Добавить в цитаты Настройки чтения

Страница 30 из 54



– Отчего приключилось? – повторил Сухоруков. – Да от диавола все… От твоего демона, – произнес он с усмешкой. – От того и приключилось… Он ко мне прикоснулся…

– Я тебя серьезно спрашиваю, – сказал Лермонтов.

– И я серьезно отвечаю, – проговорил Сухоруков. – Можешь мне верить или не верить, – начал он совсем уж серьезно, – но я тебе всю правду скажу. От злой силы все это произошло… И эта злая сила существует вот так же, как и ты, и я существуем, и, может быть, она, зта злая сила, сейчас здесь, в этой комнате, вместе с нами…

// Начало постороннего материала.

-- ==== Sys2Proof/Config.lean ====
section
/-! DEFINITION. The parameters of 00_scope.md R4 and R5, each under its name, fixed at the default that
every rule, example and vector of the spec uses (log entry 6, DESIGN CHOICE). -/

namespace Sys2Proof.Config

/-- NSLOTS: slots in a frame (00_scope.md R4; structural, 92_eei_decisions.md D25). -/
abbrev nSlots : Nat := 7

/-- NCHAN: channel slots, indices 1..6 (00_scope.md R4). -/
abbrev nChan : Nat := 6

/-- The number of continuous axes, AXIS_LO..AXIS_HI = 1..4 (00_scope.md R4). -/
abbrev nAxis : Nat := 4

/-- The number of buttons, BTN_LO..BTN_HI = 5..6 (00_scope.md R4). -/
abbrev nButton : Nat := 2

/-- AXIS_LO (00_scope.md R4). -/
@[simp] abbrev axisLo : Nat := 1

/-- AXIS_HI (00_scope.md R4). -/
@[simp] abbrev axisHi : Nat := 4

/-- BTN_LO (00_scope.md R4). -/
@[simp] abbrev btnLo : Nat := 5

/-- BTN_HI (00_scope.md R4). -/
@[simp] abbrev btnHi : Nat := 6

/-- PAUSE_MIN, µs: the pause-pulse lower bound (00_scope.md R4). -/
@[simp] abbrev pauseMin : Nat := 5000

/-- PAUSE_MAX, µs: the pause-pulse upper bound (00_scope.md R4). -/
@[simp] abbrev pauseMax : Nat := 20000

/-- MAX_FRAME, µs: the maximum frame length (00_scope.md R4). -/
@[simp] abbrev maxFrame : Nat := 25000

/-- STALE_LIMIT, µs: 10 × MAX_FRAME (00_scope.md R4, 90_conflicts.md C12). -/
@[simp] abbrev staleLimit : Nat := 10 * maxFrame

/-- CAL_CENTER, µs: nominal centre, initial minimum and maximum (00_scope.md R4). -/
@[simp] abbrev calCenter : Nat := 1500

/-- CAL_WINDOW, µs: the calibration window (00_scope.md R4). -/
@[simp] abbrev calWindow : Nat := 30000000

/-- NOISE_THRESH, µs: the noise-rejection threshold (00_scope.md R4). -/
@[simp] abbrev noiseThresh : Nat := 200

/-- BTN_THRESH, µs: the button threshold (00_scope.md R4). -/
@[simp] abbrev btnThresh : Nat := 1500

/-- AXIS_FULL: the full-scale axis value (00_scope.md R4). -/
@[simp] abbrev axisFull : Nat := 255

/-- DELTA_FLOOR, µs: the output filter's noise floor (00_scope.md R4). -/
@[simp] abbrev deltaFloor : Nat := 20

/-- NEUTRAL: the value of a degenerate range and the reset value of AXIS (00_scope.md R5). -/
@[simp] abbrev neutral : Nat := 128

end Sys2Proof.Config
end

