/-- 30_encoding.md R48: `commit` is 1 in the step of a POLL and 0 in the step of every other command, and
the sink then sees AXIS and BUTTON as they stand after it. -/
def Obligations.CommitWithPollAndNothingElse : Prop :=
  ∀ (i : Instr) (s t : State), exec i s = .next t →
    (t.outputs.commit = true ↔ ∃ ts, i = .poll ts) ∧
      t.outputs.axis1 = t.block.axisOf 0 ∧ t.outputs.axis2 = t.block.axisOf 1 ∧
      t.outputs.axis3 = t.block.axisOf 2 ∧ t.outputs.axis4 = t.block.axisOf 3 ∧
      t.outputs.btn.getLsbD 0 = t.block.buttonOf 0 ∧ t.outputs.btn.getLsbD 1 = t.block.buttonOf 1

/-! The mapper. -/

/-- MAPCH (44_mapper.md R84) by the function of R78: axes 1 to 4, buttons 5 and 6, 0 otherwise. -/
def Obligations.MapchAnswersTheMapping : Prop :=
  ∀ (s : State) (idx : Word),
    decode (0x5#4 ++ idx) = .mapch idx ∧
    (∀ (c : Fin 6) (i : Fin 7), i.val = c.val + 1 → idx.toNat = i.val → i.val ≤ 4 →
      exec (.mapch idx) s = .next
        { s with
          rsp := BitVec.ofNat 32
            (interpolate (s.block.slot i).toNat (s.block.minOf c).toNat (s.block.maxOf c).toNat)
          commit := false }) ∧
    (∀ i : Fin 7, idx.toNat = i.val → 5 ≤ i.val →
      exec (.mapch idx) s = .next
        { s with rsp := if 1500 < (s.block.slot i).toNat then 1 else 0, commit := false }) ∧
    (idx.toNat = 0 ∨ 7 ≤ idx.toNat → exec (.mapch idx) s = .next { s with rsp := 0, commit := false })

/-- 44_mapper.md R80, R81: the guard of the degenerate range first, then saturation at both ends. -/
def Obligations.MapperGuardsAndSaturates : Prop :=
  ∀ p lo hi : Word,
    (hi.toNat ≤ lo.toNat → mapAxis p lo hi = 128) ∧
    (lo.toNat < hi.toNat → p.toNat ≤ lo.toNat → mapAxis p lo hi = 0) ∧
    (lo.toNat < hi.toNat → hi.toNat ≤ p.toNat → mapAxis p lo hi = 255)

/-- 44_mapper.md R79: between the bounds the value is the nearest integer to 255 (p - lo) / (hi - lo),
halves up; nothing is lost in eight bits. -/
def Obligations.InterpolationRoundsHalfUp : Prop :=
  ∀ (p lo hi : Word) (w v : Nat),
    lo.toNat < p.toNat → p.toNat < hi.toNat →
    w = hi.toNat - lo.toNat → v = (mapAxis p lo hi).toNat →
    2 * w * v ≤ 2 * 255 * (p.toNat - lo.toNat) + w ∧
      2 * 255 * (p.toNat - lo.toNat) + w < 2 * w * (v + 1)

/-- A longer pulse never maps to a smaller axis value; nothing wraps (44_mapper.md R79 to R81). -/
def Obligations.InterpolationIsMonotone : Prop :=
  ∀ p q lo hi : Word, p.toNat ≤ q.toNat → (mapAxis p lo hi).toNat ≤ (mapAxis q lo hi).toNat

/-! The loops. -/

/-- 43_calibration.md R71: the order of the loop over the six channels does not matter. -/
def Obligations.CalibrationOrderDoesNotMatter : Prop :=
  ∀ (b : Block) (cs : List (Fin 6)), cs.Perm [0, 1, 2, 3, 4, 5] →
    cs.foldl Block.recordChannel b = b.calRecord

/-- 45_output_filter.md R87: the order of the six channels of a forward pass does not matter. -/
def Obligations.ForwardOrderDoesNotMatter : Prop :=
  ∀ (b : Block) (cs : List (Fin 4 ⊕ Fin 2)),
    cs.Perm [.inl 0, .inl 1, .inl 2, .inl 3, .inr 0, .inr 1] →
    cs.foldl (fun b c => match c with | .inl a => b.filterAxis a | .inr j => b.forwardButton j) b =
      b.forwardPass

– А Бог существует? – не без иронии прервал Сухорукова Лермонтов.

– Не знаю, существует ли Бог, – отвечал Сухоруков, – но знаю, что диавол живет, и живет он не только в твоем воображении, а живет реально, сам по себе. В этом я убедился и постоянно убеждаюсь…

– Ого! Да он – мистик… это интересно! – воскликнул Лермонтов. – Послушай, Монго,[2] – обратился он к Столыпину, – как ты Сухорукова находишь? Не правда ли, он интересен, наш милый цыган?.. Будь у меня время, я бы с ним об этих сюжетах поговорил всерьез. Беда только, что нам со Столыпиным спешить надо и что сегодня я должен ехать в полк… – Лермонтов посмотрел на часы. – Да! Мне вот сейчас надо собираться, и я не могу опаздывать. Прощай, Сухоруков, не поминай нас лихом… Столыпин, двигаемся!..

Лермонтов и Столыпин встали, чтобы уходить.

Сухоруков протянул руку друзьям.

– Прощай, Лермонтов! Прощайте, Столыпин, – грустно сказал он. – Увидимся ли еще?..

– Не знаю, как ты, – отвечал Лермонтов, – а я все сделаю, чтобы уменьшить вероятность нашего следующего свидания… Я, во всяком случае, постараюсь жить как можно короче, постараюсь, милый друг, найти благодетеля, который избавит меня от тягости жизни…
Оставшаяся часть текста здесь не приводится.